Supplied data:
-- ==== Sys2Proof/Machine/Ops.lean ====
section
/-! DEFINITION. The named operations over memory, registers, pc and the stack pointer, the run state, and raising a fault:
the primitives of R13 from which every meaning is written. -/

namespace Sys2Proof.Machine

/-- What a step or an instruction answers. -/
abbrev Result := Host.Outcome State Fault Refusal

/-! ### Memory (R37 to R39, R44) -/

/-- The byte a memory holds at an address: its listed byte, else what an unlisted address reads as. -/
def Memory.read : Memory → Nat → Byte
  | [], addr => Config.unlisted addr
  | (k, v) :: rest, addr => if k = addr then v else Memory.read rest addr

/-- The memory with no cell listed at the address. -/
def Memory.erase (m : Memory) (addr : Nat) : Memory := m.filter (fun c => c.1 != addr)

/-- The memory with a cell put in before the first listed cell of a higher address. -/
def Memory.insert : Memory → Nat → Byte → Memory
  | [], addr, v => [(addr, v)]
  | (k, w) :: rest, addr, v =>
    if addr < k then (addr, v) :: (k, w) :: rest else (k, w) :: Memory.insert rest addr v

/-- The memory after a byte is written; the canonical form is kept, so a byte equal to what an unlisted address reads as
leaves no entry. -/
def Memory.write (m : Memory) (addr : Nat) (v : Byte) : Memory :=
  if v = Config.unlisted addr then Memory.erase m addr else Memory.insert (Memory.erase m addr) addr v

/-- The canonical form: addresses strictly rising and inside the address space (R37), no entry equal to what an unlisted
address reads as. -/
abbrev Memory.wf (m : Memory) : Prop :=
  m.Pairwise (fun c d => c.1 < d.1) ∧ ∀ c ∈ m, c.1 < Config.memSize ∧ c.2 ≠ Config.unlisted c.1

/-- The memory whose byte at each address of the address space is `f` of it. -/
def Memory.ofFn (f : Nat → Byte) : Memory :=
  (List.range Config.memSize).filterMap
    (fun addr => if f addr = Config.unlisted addr then none else some (addr, f addr))

/-- The memory after bytes are placed at ascending addresses; a byte that would lie outside the address space is not
placed. -/
def Memory.place : Memory → Nat → List Byte → Memory
  | m, _, [] => m
  | m, addr, v :: vs =>
    Memory.place (if addr < Config.memSize then Memory.write m addr v else m) (addr + 1) vs

/-! ### Registers, pc and the other fields -/

/-- `x[i]` for an index that has been checked (R13). -/
def State.reg (s : State) (i : Fin 8) : Byte := s.regs[i.val]

/-- `x[i] <- v` for an index that has been checked (R13). -/
def State.setReg (s : State) (i : Fin 8) (v : Byte) : State := { s with regs := s.regs.set i.val v i.isLt }

/-- The stack pointer's register index (R19). -/
abbrev spIndex : Fin 8 := 7

/-- `SP`, another name for `x[7]` (R13, R19). -/
def State.sp (s : State) : Byte := s.reg spIndex

/-- `SP <- v`. -/
def State.setSp (s : State) (v : Byte) : State := s.setReg spIndex v

/-- `pc <- target` (R13). -/
def State.setPc (s : State) (target : Byte) : State := { s with pc := target }

/-- `FL <- v` (R27). -/
def State.setFl (s : State) (v : Byte) : State := { s with fl := v }

/-- `halt <- 1` (R13, R30). -/
def State.setHalt (s : State) : State := { s with halt := true }

/-- `Output(v)`: the byte goes to the end of the output history (R13, R33). -/
def State.output (s : State) (v : Byte) : State := { s with out := s.out ++ [v] }

/-- The byte at a byte address: every address formed from SP is one, so this access never faults (R41). -/
def State.readByte (s : State) (addr : Byte) : Byte := Memory.read s.mem addr.toNat

/-- Store a byte at a byte address; it never faults (R41). -/
def State.writeByte (s : State) (addr v : Byte) : State := { s with mem := Memory.write s.mem addr.toNat v }

/-- The byte `n + 1` past pc: where the next instruction begins after one with `n` operand bytes (R54, R95, R98). -/
def State.nextPc (s : State) (n : Nat) : Byte := lowByte (s.pc.toNat + n + 1)

/-! ### The stack pointer (R89) -/

/-- `sp_dec(s) = (s - 1) mod SP_MODULUS`, the non-negative remainder. -/
def spDec (modulus : Nat) (sp : Byte) : Byte := lowByte (((sp.toNat : Int) - 1) % (modulus : Int)).toNat

/-- `sp_inc(s) = (s + 1) mod SP_MODULUS`. -/
def spInc (modulus : Nat) (sp : Byte) : Byte := lowByte ((sp.toNat + 1) % modulus)

/-- Decrement the stack pointer, then store a byte, which may depend on the state after the decrement, at the new
stack pointer: the discipline PUSH and CALL share (R93, R95; statements run in order, D21). -/
def State.pushValue (s : State) (modulus : Nat) (value : State → Byte) : State :=
  (s.setSp (spDec modulus s.sp)).writeByte (spDec modulus s.sp) (value (s.setSp (spDec modulus s.sp)))

/-- Increment the stack pointer: the discipline POP and RET share after their read (R94, R96). -/
def State.incSp (s : State) (modulus : Nat) : State := s.setSp (spInc modulus s.sp)

/-! ### Run state and faults (R31, R102, R108) -/

/-- R31. A recorded fault decides first: FAULTED needs no condition on the halt flag. -/
def State.runState (s : State) : RunState :=
  if s.fault.isSome then .faulted else if s.halt then .halted else .running

/-- The fault codes of R102. -/
def FaultCause.code : FaultCause → BitVec 8
  | .memoryBounds _ => 1
  | .registerBounds _ => 2
  | .unsupportedALU _ => 3
  | .unsupportedInstruction _ => 4

/-- The info each fault records, nine bits wide (R29, R102). -/
def FaultCause.info : FaultCause → BitVec 9
  | .memoryBounds addr => BitVec.ofNat 9 addr
  | .registerBounds i => BitVec.ofNat 9 i
  | .unsupportedALU op => BitVec.ofNat 9 op.toNat
  | .unsupportedInstruction op => BitVec.ofNat 9 op.toNat

/-- R108, fault entry: the record becomes (code, info, pc of the faulting instruction), which makes the run state
FAULTED; nothing else is saved or changed. There is no return from a fault (R110); only reset leaves FAULTED. -/
def State.raise (s : State) (c : FaultCause) : State :=
  { s with fault := some { code := c.code, info := c.info, faultPc := s.pc } }

end Sys2Proof.Machine
end

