-- ==== Sys2Proof/Laws/PerInstr.lean ====
section
/-! SUPPORT. The families of statements made per instruction, about the instruction as syntax. -/

namespace Sys2Proof.Laws

/-- The opcode byte an instruction is encoded with selects that instruction and no other (R57, R58). -/
def OpcodeSelects.Statement (i : Instr) : Prop := selectInsn (opcodeOf i.insn) = i.insn

theorem OpcodeSelects.add (a b : Nat) : OpcodeSelects.Statement (.add a b) :=
  selectInsn_insn _
theorem OpcodeSelects.mul (a b : Nat) : OpcodeSelects.Statement (.mul a b) :=
  selectInsn_insn _
theorem OpcodeSelects.cmp (a b : Nat) : OpcodeSelects.Statement (.cmp a b) :=
  selectInsn_insn _
theorem OpcodeSelects.ldi (a : Nat) (v : Byte) : OpcodeSelects.Statement (.ldi a v) :=
  selectInsn_insn _
theorem OpcodeSelects.prn (a : Nat) : OpcodeSelects.Statement (.prn a) :=
  selectInsn_insn _
theorem OpcodeSelects.hlt : OpcodeSelects.Statement .hlt :=
  selectInsn_insn _
theorem OpcodeSelects.push (a : Nat) : OpcodeSelects.Statement (.push a) :=
  selectInsn_insn _
theorem OpcodeSelects.pop (a : Nat) : OpcodeSelects.Statement (.pop a) :=
  selectInsn_insn _
theorem OpcodeSelects.call (a : Nat) : OpcodeSelects.Statement (.call a) :=
  selectInsn_insn _
theorem OpcodeSelects.ret : OpcodeSelects.Statement .ret :=
  selectInsn_insn _
theorem OpcodeSelects.jmp (a : Nat) : OpcodeSelects.Statement (.jmp a) :=
  selectInsn_insn _
theorem OpcodeSelects.jeq (a : Nat) : OpcodeSelects.Statement (.jeq a) :=
  selectInsn_insn _
theorem OpcodeSelects.jne (a : Nat) : OpcodeSelects.Statement (.jne a) :=
  selectInsn_insn _

/-- An instruction has as many operand bytes as the operand count in its opcode says (R54, R66). -/
def OperandBytesCounted.Statement (i : Instr) : Prop :=
  (operandBytes i).length = (decodeOpcode (opcodeOf i.insn)).operandCount.toNat

theorem OperandBytesCounted.add (a b : Nat) : OperandBytesCounted.Statement (.add a b) := by
  show (2 : Nat) = (decodeOpcode (opcodeOf .add)).operandCount.toNat; decide
theorem OperandBytesCounted.mul (a b : Nat) : OperandBytesCounted.Statement (.mul a b) := by
  show (2 : Nat) = (decodeOpcode (opcodeOf .mul)).operandCount.toNat; decide
theorem OperandBytesCounted.cmp (a b : Nat) : OperandBytesCounted.Statement (.cmp a b) := by
  show (2 : Nat) = (decodeOpcode (opcodeOf .cmp)).operandCount.toNat; decide
theorem OperandBytesCounted.ldi (a : Nat) (v : Byte) : OperandBytesCounted.Statement (.ldi a v) := by
  show (2 : Nat) = (decodeOpcode (opcodeOf .ldi)).operandCount.toNat; decide
theorem OperandBytesCounted.prn (a : Nat) : OperandBytesCounted.Statement (.prn a) := by
  show (1 : Nat) = (decodeOpcode (opcodeOf .prn)).operandCount.toNat; decide
theorem OperandBytesCounted.hlt : OperandBytesCounted.Statement .hlt := by
  show (0 : Nat) = (decodeOpcode (opcodeOf .hlt)).operandCount.toNat; decide
theorem OperandBytesCounted.push (a : Nat) : OperandBytesCounted.Statement (.push a) := by
  show (1 : Nat) = (decodeOpcode (opcodeOf .push)).operandCount.toNat; decide
theorem OperandBytesCounted.pop (a : Nat) : OperandBytesCounted.Statement (.pop a) := by
  show (1 : Nat) = (decodeOpcode (opcodeOf .pop)).operandCount.toNat; decide
theorem OperandBytesCounted.call (a : Nat) : OperandBytesCounted.Statement (.call a) := by
  show (1 : Nat) = (decodeOpcode (opcodeOf .call)).operandCount.toNat; decide
theorem OperandBytesCounted.ret : OperandBytesCounted.Statement .ret := by
  show (0 : Nat) = (decodeOpcode (opcodeOf .ret)).operandCount.toNat; decide
theorem OperandBytesCounted.jmp (a : Nat) : OperandBytesCounted.Statement (.jmp a) := by
  show (1 : Nat) = (decodeOpcode (opcodeOf .jmp)).operandCount.toNat; decide
theorem OperandBytesCounted.jeq (a : Nat) : OperandBytesCounted.Statement (.jeq a) := by
  show (1 : Nat) = (decodeOpcode (opcodeOf .jeq)).operandCount.toNat; decide
theorem OperandBytesCounted.jne (a : Nat) : OperandBytesCounted.Statement (.jne a) := by
  show (1 : Nat) = (decodeOpcode (opcodeOf .jne)).operandCount.toNat; decide

end Sys2Proof.Laws
end

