theorem witness_AddWritesTheSumModulo256 : (7 : Nat) < 8 ∧ (0 : Nat) < 8 ∧
    (nextState? (exec (.add 7 0) (w 0 []))).map State.sp = some 4 := by decide

theorem witness_MulWritesTheProductModulo256 : (7 : Nat) < 8 ∧ (1 : Nat) < 8 ∧
    (nextState? (exec (.mul 7 1) (w 0 []))).map State.sp = some 247 := by decide

theorem witness_CmpSetsOneFlagByUnsignedOrder :
    ((w 0 []).regs[0].toNat = (w 0 []).regs[2].toNat ∧ (0 : Nat) < 8 ∧ (2 : Nat) < 8) ∧
    ((w 0 []).regs[7].toNat > (w 0 []).regs[0].toNat ∧ (7 : Nat) < 8) ∧
    ((w 0 []).regs[0].toNat < (w 0 []).regs[7].toNat) ∧
    ((8 : Nat) > 7 ∧ (8 : Nat) < 256 ∧ (255 : Nat) < 256) ∧ ((7 : Nat) ≤ 7 ∧ (255 : Nat) > 7) := by decide

theorem witness_LdiStoresItsLiteral : ((7 : Nat) < 8) ∧ ((255 : Nat) > 7 ∧ (255 : Nat) < 256) ∧
    ((w 252 [0x82, 7, 5]).runState = .running ∧ (w 252 [0x82, 7, 5]).pc.toNat ≤ 252 ∧
      Memory.read (w 252 [0x82, 7, 5]).mem (w 252 [0x82, 7, 5]).pc.toNat = 0x82#8 ∧
      Memory.read (w 252 [0x82, 7, 5]).mem ((w 252 [0x82, 7, 5]).pc.toNat + 1) = BitVec.ofNat 8 7 ∧
      Memory.read (w 252 [0x82, 7, 5]).mem ((w 252 [0x82, 7, 5]).pc.toNat + 2) = 5) := by decide

theorem witness_PrnAppendsTheRegister : (7 : Nat) < 8 ∧
    (nextState? (exec (.prn 7) (w 0 []))).map State.out = some [255] := by decide

theorem witness_HltHaltsAndStillAdvances :
    ((w 253 [0x01]).runState = .running ∧ Memory.read (w 253 [0x01]).mem (w 253 [0x01]).pc.toNat = 0x01#8 ∧
      (w 253 [0x01]).pc.toNat ≤ 253) ∧
    ((w 254 [0x01]).runState = .running ∧ Memory.read (w 254 [0x01]).mem (w 254 [0x01]).pc.toNat = 0x01#8 ∧
      254 ≤ (w 254 [0x01]).pc.toNat) := by decide

theorem witness_PushDecrementsThenStores : (7 : Nat) < 8 ∧
    (nextState? (exec (.push 7) (w 0 []))).map (fun t => t.readByte 254) = some 254 := by decide

theorem witness_PopLoadsThenIncrements : (7 : Nat) < 8 ∧
    (nextState? (exec (.pop 7) (w 255 [99]))).map State.sp = some 100 := by decide

theorem witness_CallPushesTheReturnAddress : (7 : Nat) < 8 ∧
    (nextState? (exec (.call 7) (w 6 []))).map (fun t => (t.pc, t.readByte 254)) = some (254, 8) := by decide

theorem witness_JmpSetsPcToTheRegister :
    ((7 : Nat) < 8) ∧ ((255 : Nat) > 7 ∧ (255 : Nat) < 256) ∧ ((3 : Nat) < 8 ∧ (w 40 []).regs[3] = (w 40 []).pc) := by decide

theorem witness_JeqJumpsIffEqual :
    ((7 : Nat) < 8 ∧ (at_ 20 (rv 0 0 0 40 255) 1 []).fl.getLsbD 0 = true) ∧
    ((at_ 20 (rv 0 0 0 40 255) 4 []).fl.getLsbD 0 = false) ∧ ((8 : Nat) > 7) := by decide

theorem witness_JneJumpsIffNotEqual :
    ((7 : Nat) < 8 ∧ (at_ 20 (rv 0 0 0 40 255) 0 []).fl.getLsbD 0 = false) ∧
    ((at_ 20 (rv 0 0 0 40 255) 1 []).fl.getLsbD 0 = true) ∧ ((8 : Nat) > 7) := by decide

theorem witness_RegisterOperandIsCheckedBeforeAnyWrite :
    ((accessedRegs ((w 0 []).fl.getLsbD 0) (.add 7 8)).find? (fun r => decide (7 < r)) = some 8) ∧
    (∀ r ∈ accessedRegs ((w 0 []).fl.getLsbD 0) (.jeq 8), r ≤ 7) ∧
    (∀ r ∈ accessedRegs ((w 0 []).fl.getLsbD 0) (.add 7 7), r ≤ 7) := by decide

theorem witness_OnlyListedRegistersChange :
    (∃ t, exec (.push 0) (w 0 []) = .next t) ∧ (6 : Nat) < 8 ∧ (6 : Nat) ∉ writtenRegs (.push 0) :=
  ⟨⟨_, rfl⟩, by decide, by decide⟩

theorem witness_OnlyCmpWritesFl :
    ((∀ a b : Nat, Instr.add 0 1 ≠ .cmp a b) ∧ ∃ t, exec (.add 0 1) (w 0 []) = .next t) ∧ ((7 : Nat) < 8) :=
  ⟨⟨by simp, _, rfl⟩, by decide⟩

theorem witness_OnlyHltSetsTheHaltFlag :
    ((∃ t, exec (.pop 1) (w 0 []) = .next t) ∧ Instr.pop 1 ≠ .hlt) ∧ (∃ t, step (w 0 [0x01]) = .next t) ∧
    ((w 0 []).setHalt.halt = true) := ⟨⟨⟨_, rfl⟩, by decide⟩, ⟨_, rfl⟩, rfl⟩

theorem witness_OnlyPrnAppendsOutput :
    ((∀ a : Nat, Instr.hlt ≠ .prn a) ∧ ∃ t, exec .hlt (w 0 []) = .next t) ∧
    ((∃ t, exec (.prn 7) (w 0 []) = .next t) ∧ (7 : Nat) < 8) ∧
    ((∃ t, exec (.prn 8) (w 0 []) = .next t) ∧ 8 ≤ (8 : Nat)) :=
  ⟨⟨by simp, _, rfl⟩, ⟨⟨_, rfl⟩, by decide⟩, ⟨_, rfl⟩, by decide⟩

theorem witness_OnlyPushAndCallStore :
    ((∀ a : Nat, Instr.pop 1 ≠ .push a) ∧ (∀ a : Nat, Instr.pop 1 ≠ .call a) ∧
      ∃ t, exec (.pop 1) (w 0 []) = .next t) ∧
    ((∃ t, exec (.push 7) (w 0 []) = .next t) ∧ spDec Config.spModulus (w 0 []).sp = 254 ∧
      (255 : Nat) ≠ (254 : Byte).toNat) :=
  ⟨⟨by simp, by simp, _, rfl⟩, ⟨_, rfl⟩, by decide, by decide⟩

theorem witness_OnlyTheFiveJumpsWritePc :
    (decodeOpcode (opcodeOf (Instr.push 0).insn)).pcIsSetByInstruction = false ∧
    ∃ t, exec (.push 0) (w 0 []) = .next t := ⟨by decide, _, rfl⟩

theorem witness_OnlyJeqAndJneReadFlAndOnlyBitE :
    ((∀ a : Nat, Instr.cmp 0 1 ≠ .jeq a) ∧ (∀ a : Nat, Instr.cmp 0 1 ≠ .jne a)) ∧
    ((4 : Byte).getLsbD 0 = (w 0 []).fl.getLsbD 0) := ⟨⟨by simp, by simp⟩, by decide⟩

theorem witness_OnlyListedRegistersAreRead :
    ((7 : Nat) < 8 ∧ 7 ∉ readRegs (.add 0 1) ∧ 7 ∉ writtenRegs (.add 0 1)) ∧
    (0 ∉ readRegs (.pop 0) ∧ 0 ∈ writtenRegs (.pop 0)) := by decide

theorem witness_OnlyStackInstructionsUseMemory :
    (∀ a : Nat, Instr.prn 0 ≠ .push a) ∧ (∀ a : Nat, Instr.prn 0 ≠ .pop a) ∧ (∀ a : Nat, Instr.prn 0 ≠ .call a) ∧
    Instr.prn 0 ≠ .ret := by simp

theorem witness_OutputHistoryIsNeverRead :
    (step (w 0 []).setHalt = .fault .halted) ∧ ∃ t, step (w 0 [0x47, 7]) = .next t := ⟨rfl, _, rfl⟩

/-- The fetch's two faults, the two decode faults, and the three ways an instruction ends its step. -/
theorem witness_StepRunsTheDecodedInstruction :
    ((w 255 []).runState = .running ∧ (w 255 []).pc.toNat = 255) ∧ ((w 254 []).pc.toNat = 254) ∧
    ((w 253 [0xA1]).pc.toNat < 254 ∧
      (decodeOpcode (Memory.read (w 253 [0xA1]).mem (w 253 [0xA1]).pc.toNat)).insn = .invalidAlu) ∧
    ((decodeOpcode (Memory.read (w 253 [0x00]).mem (w 253 [0x00]).pc.toNat)).insn = .invalidControl) ∧
    (decode [0xA0, 0, 8] = .ok (.add 0 8, []) ∧
      ((nextState? (exec (.add 0 8) (w 253 [0xA0, 0, 8]))).map fun t => t.fault.isSome) = some true) ∧
    (decode [0x54, 3, 0] = .ok (.jmp 3, [0]) ∧ (decodeOpcode 0x54).pcIsSetByInstruction = true ∧
      ((nextState? (exec (.jmp 3) (w 253 [0x54, 3, 0]))).map State.fault) = some none) ∧
    (decode [0x47, 0, 0] = .ok (.prn 0, [0]) ∧ (decodeOpcode 0x47).pcIsSetByInstruction = false ∧
      253 + (decodeOpcode 0x47).operandCount.toNat + 1 ≤ 255) ∧
    (decode [0x82, 1, 5] = .ok (.ldi 1 5, []) ∧ 253 + (decodeOpcode 0x82).operandCount.toNat + 1 > 255) ∧
    (((nextState? (step (w 253 [0x01]))).map fun t => (t.halt, t.fault)) = some (true, none)) := by
  refine ⟨by decide, by decide, by decide, by decide, ⟨rfl, by decide⟩, ⟨rfl, by decide⟩, ⟨rfl, by decide⟩,
    ⟨rfl, by decide⟩, by decide⟩

theorem witness_UnsupportedAluOpcodeFaults :
    (w 253 [0xA1]).runState = .running ∧ (w 253 [0xA1]).pc.toNat ≤ 253 ∧
    Memory.read (w 253 [0xA1]).mem (w 253 [0xA1]).pc.toNat = 0xA1#8 ∧ (0xA1 : Byte).getLsbD 5 = true ∧
    (0xA1 : Byte) ≠ 0xA0 ∧ (0xA1 : Byte) ≠ 0xA2 ∧ (0xA1 : Byte) ≠ 0xA7 := by decide

theorem witness_UnsupportedControlOpcodeFaults :
    ((w 253 [0x00]).runState = .running ∧ (w 253 [0x00]).pc.toNat ≤ 253 ∧
      Memory.read (w 253 [0x00]).mem (w 253 [0x00]).pc.toNat = 0x00#8 ∧ (0x00 : Byte).getLsbD 5 = false ∧
      (0x00 : Byte) ∉ ([0x82, 0x47, 0x01, 0x45, 0x46, 0x50, 0x11, 0x54, 0x55, 0x56] : List Byte)) ∧
    ((decodeOpcode 0x47).operandCount = 1) ∧ ((decodeOpcode 0x11).operandCount = 0) ∧
    ((decodeOpcode (opcodeOf (Instr.prn 0).insn)).isAluOp = false ∧ ∃ t, exec (.prn 0) (w 0 []) = .next t) :=
  ⟨by decide, by decide, by decide, by decide, _, rfl⟩

theorem witness_OperandFetchFaultsAboveTheTop :
    ((w 254 []).runState = .running ∧ 254 ≤ (w 254 []).pc.toNat) ∧
    (((nextState? (step (w 253 [0xA0, 0, 1]))).map fun t => t.fault.map FaultRecord.code) = some (some 1)) := by
  decide

theorem witness_AdvanceMovesPcByTheLength :
    (((nextState? (step (w 253 [0x45, 0]))).map State.fault) = some none) ∧
    (decodeOpcode (Memory.read (w 253 [0x45, 0]).mem (w 253 [0x45, 0]).pc.toNat)).pcIsSetByInstruction = false := by
  decide

theorem witness_FaultsArePrecise :
    (((nextState? (step (w 253 [0x82, 1, 5]))).map fun t => t.fault.isSome) = some true) ∧
    (((nextState? (step (w 253 [0x82, 8, 5]))).map fun t => t.fault.isSome) = some true) := by decide

theorem witness_FaultedIsTerminalUntilReset :
    ((w 0 []).raise (.registerBounds 8)).fault ≠ none ∧ ∃ t, step (w 0 [0x01]) = .next t := ⟨by decide, _, rfl⟩

theorem witness_ResetValues : (6 : Nat) < 7 := by decide

theorem witness_LaunchLoadsTheProgram :
    ((1 : Nat) ≤ ([0x01] : List Byte).length ∧ ([0x01] : List Byte).length ≤ 256) ∧ (255 : Nat) < 256 ∧
    ∃ s, State.launch Config.initGpr (fun _ => 5) [0x01] = some s := ⟨by decide, by decide, _, rfl⟩

theorem witness_InvariantHoldsAtReset : Memory.wf [(0, 1), (255, 7)] := by decide

theorem witness_EveryStepKeepsTheInvariant :
    (w 253 [0x45, 0]).Inv ∧ (∃ t, step (w 253 [0x45, 0]) = .next t) ∧ ∃ t, stepAt 255 (w 253 [0x45, 0]) = .next t :=
  ⟨by decide, ⟨_, rfl⟩, _, rfl⟩

theorem witness_WriteChangesItsOneCell : (255 : Nat) ≠ 254 := by decide

theorem witness_CanonicalMemoryIsDeterminedByItsBytes :
    Memory.wf [(0, 1), (255, 7)] ∧ Memory.write (Memory.write [] 255 7) 0 1 = [(0, 1), (255, 7)] := by decide

theorem witness_StackPointerArithmetic :
    ((255 : Nat) = 255 ∨ (255 : Nat) = 256) ∧ spDec 255 0 = 254 ∧ spInc 255 254 = 0 ∧ spInc 255 255 = 1 ∧
    spDec 256 0 = 255 ∧ spInc 256 255 = 0 := by decide

theorem witness_PushThenPopRestores : (6 : Nat) < 7 ∧ (0 : Nat) < 7 ∧ ((255 : Nat) = 255 ∨ (255 : Nat) = 256) := by
  decide

theorem witness_CallThenRetResumes :
    (7 : Nat) < 8 ∧ ∃ t u : State, execCallWith 256 7 (w 0 []) = .next t ∧ u.regs[7] = t.regs[7] ∧ u ≠ t ∧
      Memory.read u.mem t.regs[7].toNat = Memory.read t.mem t.regs[7].toNat :=
  ⟨by decide, _, ((w 0 []).pushValue 256 fun s => s.nextPc 1).setFl 4, rfl, by decide, by decide, by decide⟩

theorem witness_LdiThenPrnEmitsTheLiteral : (7 : Nat) < 8 := by decide

theorem witness_CompareDecidesTheBranches :
    (0 : Nat) < 8 ∧ (7 : Nat) < 8 ∧ (w 0 []).regs[0] = (w 0 []).regs[2] ∧ (w 0 []).regs[0] ≠ (w 0 []).regs[7] := by
  decide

Your instructions: For this exercise, output exactly the lines above from the line with "def State.raise (s" to the line with "(operandBytes i).length = (decodeOpcode", counting both, and leave out the rest.

Result for this task:
def State.raise (s : State) (c : FaultCause) : State :=
  { s with fault := some { code := c.code, info := c.info, faultPc := s.pc } }

end Sys2Proof.Machine
end

-- ==== Sys2Proof/Laws/PerInstr.lean ====
section
/-! SUPPORT. The families of statements made per instruction, about the instruction as syntax. -/

namespace Sys2Proof.Laws

/-- The opcode byte an instruction is encoded with selects that instruction and no other (R57, R58). -/
def OpcodeSelects.Statement (i : Instr) : Prop := selectInsn (opcodeOf i.insn) = i.insn

theorem OpcodeSelects.add (a b : Nat) : OpcodeSelects.Statement (.add a b) :=
  selectInsn_insn _
theorem OpcodeSelects.mul (a b : Nat) : OpcodeSelects.Statement (.mul a b) :=
  selectInsn_insn _
theorem OpcodeSelects.cmp (a b : Nat) : OpcodeSelects.Statement (.cmp a b) :=
  selectInsn_insn _
theorem OpcodeSelects.ldi (a : Nat) (v : Byte) : OpcodeSelects.Statement (.ldi a v) :=
  selectInsn_insn _
theorem OpcodeSelects.prn (a : Nat) : OpcodeSelects.Statement (.prn a) :=
  selectInsn_insn _
theorem OpcodeSelects.hlt : OpcodeSelects.Statement .hlt :=
  selectInsn_insn _
theorem OpcodeSelects.push (a : Nat) : OpcodeSelects.Statement (.push a) :=
  selectInsn_insn _
theorem OpcodeSelects.pop (a : Nat) : OpcodeSelects.Statement (.pop a) :=
  selectInsn_insn _
theorem OpcodeSelects.call (a : Nat) : OpcodeSelects.Statement (.call a) :=
  selectInsn_insn _
theorem OpcodeSelects.ret : OpcodeSelects.Statement .ret :=
  selectInsn_insn _
theorem OpcodeSelects.jmp (a : Nat) : OpcodeSelects.Statement (.jmp a) :=
  selectInsn_insn _
theorem OpcodeSelects.jeq (a : Nat) : OpcodeSelects.Statement (.jeq a) :=
  selectInsn_insn _
theorem OpcodeSelects.jne (a : Nat) : OpcodeSelects.Statement (.jne a) :=
  selectInsn_insn _

/-- An instruction has as many operand bytes as the operand count in its opcode says (R54, R66). -/
def OperandBytesCounted.Statement (i : Instr) : Prop :=
  (operandBytes i).length = (decodeOpcode (opcodeOf i.insn)).operandCount.toNat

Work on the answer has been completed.